The market has settled on a comfortable answer: AI is the answer. Point it at the contact center, remove the agents, watch the cost fall. The honest read is less tidy. There is no perfect answer for every operation; it is a mix, and the work is designing the right one.

I say that as someone who now builds the evaluation content a frontier AI lab uses to measure large language models. I am not skeptical of AI. I am skeptical of deploying it without measuring where it actually holds up, because a model is only as good as the evaluation that measures it.

What AI does well today

There is real value here, and it is worth being specific about it. AI deflects repetitive, low-stakes contacts that never needed a person, from balance checks to order status. It summarizes and drafts, cutting after-call work and giving agents a head start on notes and responses. It sits beside a human as assist, surfacing the right knowledge in real time so a newer agent performs like a seasoned one. It routes and triages more accurately than a phone tree. And it makes quality visible at a scale humans cannot match, scoring every contact instead of a one-percent sample.

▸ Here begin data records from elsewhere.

-- ==== Sys2Proof/Decode.lean ====
section
/-! DEFINITION. The decoder and encoder of KCC (30_encoding.md rules R120 to R131). Decoding is total on every
32-bit word, by the opcode map of rule R127 and the procedure of rule R128; an ILLEGAL word is rejected by the name
of the R129 case it falls under. The encoder writes the words of the same map. -/

namespace Sys2Proof

/-- Why a word is ILLEGAL (R129), in the order R128 tests it. -/
inductive Illegal where
  /-- The OP value is not assigned in R127. -/
  | unassignedOp
  /-- A must-be-zero field is not zero. -/
  | nonZeroMbz
  /-- A point field holds an odd register number. -/
  | oddPoint
  /-- CSEL with IMM16 other than 1 and 2. -/
  | badCurveId
  /-- CGET with selector 6 or 7. -/
  | badSelector
  /-- Fewer than four bytes: no command word at all. The machine fetches whole words (R86), so only the byte decoder
  answers this. -/
  | shortWord
deriving DecidableEq, Repr

/-! Field positions (R120). -/

/-- OP, bits 31:26. -/
def opField (w : CmdWord) : BitVec 6 := w.extractLsb' 26 6
/-- RD, bits 25:22. -/
def rdField (w : CmdWord) : RegField := w.extractLsb' 22 4
/-- RA, bits 21:18. -/
def raField (w : CmdWord) : RegField := w.extractLsb' 18 4
/-- RB, bits 17:14. -/
def rbField (w : CmdWord) : RegField := w.extractLsb' 14 4
/-- RM, bits 13:10. -/
def rmField (w : CmdWord) : RegField := w.extractLsb' 10 4
/-- FN, bits 9:0. -/
def fnField (w : CmdWord) : BitVec 10 := w.extractLsb' 0 10
/-- IMM16, bits 15:0. -/
def immField (w : CmdWord) : BitVec 16 := w.extractLsb' 0 16
/-- CGET's selector, FN[2:0] (R125). -/
def selField (w : CmdWord) : BitVec 3 := w.extractLsb' 0 3
/-- The NEG modifier, FN[0] (R125). -/
def negField (w : CmdWord) : Bool := w.getLsbD 0

/-- The register a field names (R121). -/
def regOfField (f : RegField) : Reg := f.toFin

/-- The field that names a register (R121). -/
def fieldOfReg (r : Reg) : RegField := BitVec.ofFin r

/-- The register RD names. -/
def rdReg (w : CmdWord) : Reg := regOfField (rdField w)
/-- The register RA names. -/
def raReg (w : CmdWord) : Reg := regOfField (raField w)
/-- The register RB names. -/
def rbReg (w : CmdWord) : Reg := regOfField (rbField w)
/-- The register RM names. -/
def rmReg (w : CmdWord) : Reg := regOfField (rmField w)

/-- CSEL's last check (R128). -/
def buildCsel (w : CmdWord) : Except Illegal Instr :=
  if curveIdOk (immField w) then .ok (.csel (immField w)) else .error .badCurveId

/-- CGET's last check (R128). -/
def buildCget (w : CmdWord) : Except Illegal Instr :=
  if selectorOk (selField w) then .ok (.cget (rdReg w) (selField w)) else .error .badSelector

/-- One row of the opcode map (R127): its OP, its fixed bits, which register fields name points, and the command its
fields make. -/
structure OpRow where
  op : BitVec 6
  mask : CmdWord
  pattern : CmdWord
  rdPoint : Bool := false
  raPoint : Bool := false
  rbPoint : Bool := false
  build : CmdWord → Except Illegal Instr

/-- The opcode map (R127), its rows in the spec's order. -/
def opRows : List OpRow :=
  [ { op := 0x01, pattern := 0x04000000, mask := 0xFFFFFFFF, build := fun _ => .ok .nop },
    { op := 0x02, pattern := 0x08000000, mask := 0xFFFFFFFF, build := fun _ => .ok .halt },
    { op := 0x03, pattern := 0x0C000000, mask := 0xFC03FFFF, build := fun w => .ok (.mov (rdReg w) (raReg w)) },
    { op := 0x04, pattern := 0x10000000, mask := 0xFC3F0000, build := fun w => .ok (.ldi (rdReg w) (immField w)) },
    { op := 0x08, pattern := 0x20000000, mask := 0xFC0003FF,
      build := fun w => .ok (.modmul (rdReg w) (raReg w) (rbReg w) (rmReg w)) },
    { op := 0x09, pattern := 0x24000000, mask := 0xFC0003FF,
      build := fun w => .ok (.modexp (rdReg w) (raReg w) (rbReg w) (rmReg w)) },
    { op := 0x0A, pattern := 0x28000000, mask := 0xFC03C3FF,
      build := fun w => .ok (.modinv (rdReg w) (raReg w) (rmReg w)) },
    { op := 0x0B, pattern := 0x2C000000, mask := 0xFC03C3FF,
      build := fun w => .ok (.modsqrt (rdReg w) (raReg w) (rmReg w)) },
    { op := 0x10, pattern := 0x40000000, mask := 0xFFFF0000, build := buildCsel },
    { op := 0x11, pattern := 0x44000000, mask := 0xFFC003FF,
      build := fun w => .ok (.cld (raReg w) (rbReg w) (rmReg w)) },
    { op := 0x12, pattern := 0x48000000, mask := 0xFC3FFFF8, build := buildCget },
    { op := 0x13, pattern := 0x4C000000, mask := 0xFC003FFF, rdPoint := true, raPoint := true, rbPoint := true,
      build := fun w => .ok (.ecadd (rdReg w) (raReg w) (rbReg w)) },
    { op := 0x14, pattern := 0x50000000, mask := 0xFC03FFFF, rdPoint := true, raPoint := true,
      build := fun w => .ok (.ecdbl (rdReg w) (raReg w)) },
    { op := 0x15, pattern := 0x54000000, mask := 0xFC03FFFF, rdPoint := true, raPoint := true,
      build := fun w => .ok (.ecneg (rdReg w) (raReg w)) },
    { op := 0x16, pattern := 0x58000000, mask := 0xFC003FFE, rdPoint := true, raPoint := true,
      build := fun w => .ok (.ecmul (rdReg w) (raReg w) (rbReg w) (negField w)) },
    { op := 0x17, pattern := 0x5C000000, mask := 0xFC3C3FFE, rdPoint := true,
      build := fun w => .ok (.ecmulg (rdReg w) (rbReg w) (negField w)) },
    { op := 0x20, pattern := 0x80000000, mask := 0xFFC03FFF, build := fun w => .ok (.mkey (raReg w) (rbReg w)) },
    { op := 0x21, pattern := 0x84000000, mask := 0xFC03FFFF, build := fun w => .ok (.menc (rdReg w) (raReg w)) },
    { op := 0x22, pattern := 0x88000000, mask := 0xFC03FFFF, build := fun w => .ok (.mdec (rdReg w) (raReg w)) } ]

/-- A point field of the row holds an odd register number (R128). -/
def oddPointField (row : OpRow) (w : CmdWord) : Bool :=
  (row.rdPoint && !evenReg (rdReg w)) || (row.raPoint && !evenReg (raReg w)) ||
    (row.rbPoint && !evenReg (rbReg w))

/-- `decode` of R128. -/
def decode (w : CmdWord) : Except Illegal Instr :=
  match opRows.find? (fun row => row.op == opField w) with
  | none => .error .unassignedOp
  | some row =>
    if w &&& row.mask ≠ row.pattern then .error .nonZeroMbz
    else if oddPointField row w then .error .oddPoint
    else row.build w

/-- The 32-bit word of four bytes, the first at the lowest address: little-endian (R85, R86). -/
def wordOfBytes (b0 b1 b2 b3 : Byte) : CmdWord := b3 ++ b2 ++ b1 ++ b0

/-- Byte `j` of a 32-bit word: bits 8·j+7 to 8·j (R85). -/
def byteOfWord (w : CmdWord) (j : Nat) : Byte := w.extractLsb' (8 * j) 8

/-- Decode the first command of a byte string and give back the rest: every command is one word long (R131). -/
def decodeBytes : List Byte → Except Illegal (Instr × List Byte)
  | b0 :: b1 :: b2 :: b3 :: rest => (decode (wordOfBytes b0 b1 b2 b3)).map (fun i => (i, rest))
  | _ => .error .shortWord

/-- The instruction this decoder reads from a word of `nbits` bits, laid out as the hardware stores it. -/
def decodeTableWord (nbits w : Nat) : Option Instr :=
  let v : CmdWord := BitVec.ofNat 32 (w % 2 ^ nbits)
  match decodeBytes [byteOfWord v 0, byteOfWord v 1, byteOfWord v 2, byteOfWord v 3] with
  | .ok (i, _) => some i
  | .error _ => none

/-! The encoder, from the same map. -/

/-- A format N or R word from its fields (R120, R122, R123). -/
def packR (op : BitVec 6) (rd ra rb rm : RegField) (fn : BitVec 10) : CmdWord := op ++ rd ++ ra ++ rb ++ rm ++ fn

/-- A format I word from its fields (R124). -/
def packI (op : BitVec 6) (rd : RegField) (imm : BitVec 16) : CmdWord := op ++ rd ++ 0#6 ++ imm

/-- FN of a command with the NEG modifier (R125). -/
def negFn (neg : Bool) : BitVec 10 := if neg then 1 else 0

/-- The word of a command (R127). -/
def encode : Instr → CmdWord
  | .nop => packR 0x01 0 0 0 0 0
  | .halt => packR 0x02 0 0 0 0 0
  | .mov rd ra => packR 0x03 (fieldOfReg rd) (fieldOfReg ra) 0 0 0
  | .ldi rd imm => packI 0x04 (fieldOfReg rd) imm
  | .modmul rd ra rb rm => packR 0x08 (fieldOfReg rd) (fieldOfReg ra) (fieldOfReg rb) (fieldOfReg rm) 0
  | .modexp rd ra rb rm => packR 0x09 (fieldOfReg rd) (fieldOfReg ra) (fieldOfReg rb) (fieldOfReg rm) 0
  | .modinv rd ra rm => packR 0x0A (fieldOfReg rd) (fieldOfReg ra) 0 (fieldOfReg rm) 0
  | .modsqrt rd ra rm => packR 0x0B (fieldOfReg rd) (fieldOfReg ra) 0 (fieldOfReg rm) 0
  | .csel imm => packI 0x10 0 imm
  | .cld ra rb rm => packR 0x11 0 (fieldOfReg ra) (fieldOfReg rb) (fieldOfReg rm) 0
  | .cget rd sel => packR 0x12 (fieldOfReg rd) 0 0 0 (sel.setWidth 10)
  | .ecadd pd pa pb => packR 0x13 (fieldOfReg pd) (fieldOfReg pa) (fieldOfReg pb) 0 0
  | .ecdbl pd pa => packR 0x14 (fieldOfReg pd) (fieldOfReg pa) 0 0 0
  | .ecneg pd pa => packR 0x15 (fieldOfReg pd) (fieldOfReg pa) 0 0 0
  | .ecmul pd pa rb neg => packR 0x16 (fieldOfReg pd) (fieldOfReg pa) (fieldOfReg rb) 0 (negFn neg)
  | .ecmulg pd rb neg => packR 0x17 (fieldOfReg pd) 0 (fieldOfReg rb) 0 (negFn neg)
  | .mkey ra rb => packR 0x20 0 (fieldOfReg ra) (fieldOfReg rb) 0 0
  | .menc rd ra => packR 0x21 (fieldOfReg rd) (fieldOfReg ra) 0 0 0
  | .mdec rd ra => packR 0x22 (fieldOfReg rd) (fieldOfReg ra) 0 0 0

/-- The commands a pseudo-instruction stands for, and nothing else (R134). -/
def Pseudo.expand : Pseudo → List Instr
  | .clr rd => [.ldi rd 0]
  | .ecsub pd pa pb pt => [.ecneg pt pb, .ecadd pd pa pt]
  | .ecinv pd pa => [.ecneg pd pa]

end Sys2Proof
end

Those are not future promises. Deployed against the right work, they lower cost and raise consistency at the same time.

What still needs a person

The failure modes cluster in a predictable place: judgment, stakes, and the unfamiliar. A person still wins on ambiguous situations, on empathy and de-escalation, on the edge cases the model has not seen, and on decisions where being confidently wrong is expensive.

In insurance work, which is where I spend much of my time, the gap is easy to see. A model can draft a coverage summary in seconds, and it can also produce a fluent, wrong answer with total confidence. On a first-notice call from someone who just had a loss, tone and judgment are the job, not text generation. The point is not that AI cannot touch these. It is that the cost of a mistake sets how much human judgment belongs in the loop.

The over-automation trap

The most common mistake I see is optimizing the wrong number. A team sets an automation-rate or deflection target, hits it, and reports a win while true resolution and CSAT quietly fall. The customer who could not get their real problem solved by the bot calls back twice and then leaves.

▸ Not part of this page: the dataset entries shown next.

/-- ECDBL of a point, and ECADD of two pairs that hold the same point, the same pair among them: INF for a point of
order 2, else the tangent (42_elliptic_curve.md rules R211, R219, R222). `l` is the slope (3·x² + A)/(2·y). A
denominator with no inverse takes E_NOT_INVERTIBLE. -/
def Obligations.DoublingTangent : Prop :=
  ∀ (pd pa pb : Reg) (s : State) (x y : Nat), evenReg pd = true → evenReg pa = true → evenReg pb = true →
    s.curve.id ≠ .none → ReadsPoint s pa (.affine x y) → ReadsPoint s pb (.affine x y) →
    ∀ i ∈ [Instr.ecdbl pd pa, Instr.ecadd pd pa pb],
      (2 * y % s.prime = 0 → ∃ t, exec i s = .next t ∧ WritesPoint pd .inf s t) ∧
      (2 * y % s.prime ≠ 0 → Nat.gcd (2 * y) s.prime = 1 → ∃ t x₃ y₃, ∃ l : Int,
        exec i s = .next t ∧ WritesPoint pd (.affine x₃ y₃) s t ∧
        l * (2 * y) ≡ 3 * x * x + s.coeffA [ZMOD s.prime] ∧ x₃ < s.prime ∧ y₃ < s.prime ∧
        (x₃ : Int) ≡ l * l - x - x [ZMOD s.prime] ∧ (y₃ : Int) ≡ l * (x - x₃) - y [ZMOD s.prime]) ∧
      (2 * y % s.prime ≠ 0 → Nat.gcd (2 * y) s.prime ≠ 1 → Raises .notInvertible i s)

/-- ECDBL is ECADD of the pair with itself, on every operand and in every state (42_elliptic_curve.md rule R222). -/
def Obligations.EcdblIsEcaddSelf : Prop :=
  ∀ (pd pa : Reg) (s : State), exec (.ecdbl pd pa) s = exec (.ecadd pd pa pa) s ∧
    (evenReg pd = true → evenReg pa = true → s.curve.id ≠ .none → ReadsPoint s pa .inf →
      ∃ t, exec (.ecdbl pd pa) s = .next t ∧ WritesPoint pd .inf s t)

/-- ECNEG (42_elliptic_curve.md rules R220, R223): INF to INF, (x, y) to (x, (P − y) mod P). -/
def Obligations.EcnegResult : Prop :=
  ∀ (pd pa : Reg) (s : State), evenReg pd = true → evenReg pa = true → s.curve.id ≠ .none →
    (ReadsPoint s pa .inf → ∃ t, exec (.ecneg pd pa) s = .next t ∧ WritesPoint pd .inf s t) ∧
    (∀ x y, ReadsPoint s pa (.affine x y) →
      ∃ t, exec (.ecneg pd pa) s = .next t ∧ WritesPoint pd (.affine x ((s.prime - y) % s.prime)) s t)

/-- ECMUL (42_elliptic_curve.md rule R226) writes what `ecmul` of rule R224 gives for the point, the full W-bit scalar
and the modifier, and takes E_NOT_INVERTIBLE when that does; with k = 0 or the point INF it is INF, with k = 1 the
point or its negation. -/
def Obligations.EcmulResult : Prop :=
  ∀ (pd pa rb : Reg) (neg : Bool) (s : State) (p : Point), evenReg pd = true → evenReg pa = true →
    s.curve.id ≠ .none → ReadsPoint s pa p →
    (∀ r, ecMul s.prime s.coeffA p (s.val rb) neg = .ok r →
      ∃ t, exec (.ecmul pd pa rb neg) s = .next t ∧ WritesPoint pd r s t) ∧
    (∀ e, ecMul s.prime s.coeffA p (s.val rb) neg = .error e →
      e = .notInvertible ∧ Raises .notInvertible (.ecmul pd pa rb neg) s) ∧
    (s.val rb = 0 ∨ p = .inf → ∃ t, exec (.ecmul pd pa rb neg) s = .next t ∧ WritesPoint pd .inf s t) ∧
    (s.val rb = 1 → ∃ t, exec (.ecmul pd pa rb neg) s = .next t ∧
      WritesPoint pd (if neg then ecNeg s.prime p else p) s t)

/-- ECMULG (42_elliptic_curve.md rule R227): the same of the preset generator; E_NO_GENERATOR on a custom context. The
premise ContextOk is an invariant (CurveContextKept). -/
def Obligations.EcmulgResult : Prop :=
  ∀ (pd rb : Reg) (neg : Bool) (s : State), evenReg pd = true → ContextOk s.curve → s.curve.id ≠ .none →
    (s.curve.id ≠ .custom →
      (∀ r, ecMul s.prime s.coeffA s.generator (s.val rb) neg = .ok r →
        ∃ t, exec (.ecmulg pd rb neg) s = .next t ∧ WritesPoint pd r s t) ∧
      (s.val rb = 0 → ∃ t, exec (.ecmulg pd rb neg) s = .next t ∧ WritesPoint pd .inf s t) ∧
      (s.val rb = 1 → ∃ t, exec (.ecmulg pd rb neg) s = .next t ∧
        WritesPoint pd (if neg then ecNeg s.prime s.generator else s.generator) s t)) ∧
    (s.curve.id = .custom → Raises .noGenerator (.ecmulg pd rb neg) s)

/-- `ecmul` is double-and-add, most significant bit first (42_elliptic_curve.md rules R224, R225): the multiple by
2·j + b is the multiple by j doubled and, for b = 1, the point added; the modifier negates the result. -/
def Obligations.EcmulIsDoubleAndAdd : Prop :=
  ∀ (p a : Nat) (p₁ : Point) (j : Nat) (b : Bool),
    ecMul p a p₁ 0 false = .ok .inf ∧
    ecMul p a p₁ (2 * j + b.toNat) false = (do
      let r ← ecMul p a p₁ j false
      let d ← ecAdd p a r r
      ecAddBit p a p₁ b d) ∧
    ecMul p a p₁ j true = (do
      let r ← ecMul p a p₁ j false
      .ok (ecNeg p r))

/-- Point addition commutes, and a point and its negation add to INF, for every modulus and all reduced points
(42_elliptic_curve.md rule R229). -/
def Obligations.EcaddCommutesAndInverts : Prop :=
  ∀ (p a : Nat) (p₁ p₂ : Point), Reduced p p₁ → Reduced p p₂ →
    ecAdd p a p₁ p₂ = ecAdd p a p₂ p₁ ∧ ecAdd p a p₁ (ecNeg p p₁) = .ok .inf

/-- On a curve over an odd prime, addition and scalar multiplication of points of the curve never raise
E_NOT_INVERTIBLE and give reduced points of the curve (42_elliptic_curve.md rules R219, R229). -/
def Obligations.CurveIsClosed : Prop :=
  ∀ (p a b : Nat) (p₁ p₂ : Point) (k : Nat) (neg : Bool), Nat.Prime p → p ≠ 2 →
    Reduced p p₁ → Reduced p p₂ → OnCurve p a b p₁ → OnCurve p a b p₂ →
    (∃ r, ecAdd p a p₁ p₂ = .ok r ∧ Reduced p r ∧ OnCurve p a b r) ∧
    (∃ r, ecMul p a p₁ k neg = .ok r ∧ Reduced p r ∧ OnCurve p a b r)

/-- The pseudo-instruction `ecsub` (30_encoding.md rule R134): its two commands leave P − Q = P + (−Q) in pd where the
scratch pair differs from pa. Where pt = pa = pb, which the rule's operand condition allows, the words of its
expansion leave (−P) + (−P) instead (assumption log 10). -/
def Obligations.EcsubExpansion : Prop :=
  ∀ (pd pa pb pt : Reg) (s : State) (p q r : Point), (Pseudo.ecsub pd pa pb pt).wf = true → s.curve.id ≠ .none →
    ReadsPoint s pa p → ReadsPoint s pb q →
    (Pseudo.ecsub pd pa pb pt).expand = [.ecneg pt pb, .ecadd pd pa pt] ∧
    (pt ≠ pa → ecAdd s.prime s.coeffA p (ecNeg s.prime q) = .ok r →
      ∃ t u, exec (.ecneg pt pb) s = .next t ∧ exec (.ecadd pd pa pt) t = .next u ∧ HoldsPoint u pd r) ∧
    (pt = pa → pa = pb → ecAdd s.prime s.coeffA (ecNeg s.prime p) (ecNeg s.prime p) = .ok r →
      ∃ t u, exec (.ecneg pt pb) s = .next t ∧ exec (.ecadd pd pa pt) t = .next u ∧ HoldsPoint u pd r)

I could want an orange and need an orange, but they are selling me a rose. A high deflection rate can be a rose. It looks like the thing you wanted and does not do what you needed. You always get what you pay for, and cheap automation that frustrates customers is not cheap once you count the repeat contacts, the escalations, and the churn.

Designing the mix

Start from the work and the outcome, not the tool. Measure cost per resolved contact and the quality bar the work requires, CSAT and first-contact resolution, rather than automation rate. Automation rate is an input a vendor can move; resolution is the outcome you actually care about.

From there the pattern is straightforward. Put AI where volume is high and stakes are low. Keep people where judgment and stakes are high. And use AI to make your human agents better, through assist, summarization, and quality coverage, not only to remove them. Then instrument it honestly and keep measuring, because both the model's quality and your own mix will drift over time.

None of this is new in shape. Every wave of contact center technology promised to remove the human, from the IVR to offshoring to the first generation of chatbots, and each one reshaped the work rather than erasing it. AI is a bigger wave than most, and the pattern still holds: it changes what the humans do, it does not make the humans irrelevant.

There is no perfect answer for every operation; it is a mix, designed for the specific work and measured against the outcome. If you are trying to figure out where AI belongs in your operation and where it does not, it is worth at least having the conversation.

Worth at least having the conversation.

Tell us what you are trying to fix, scale, or evaluate. We will give you an honest read on whether we can help.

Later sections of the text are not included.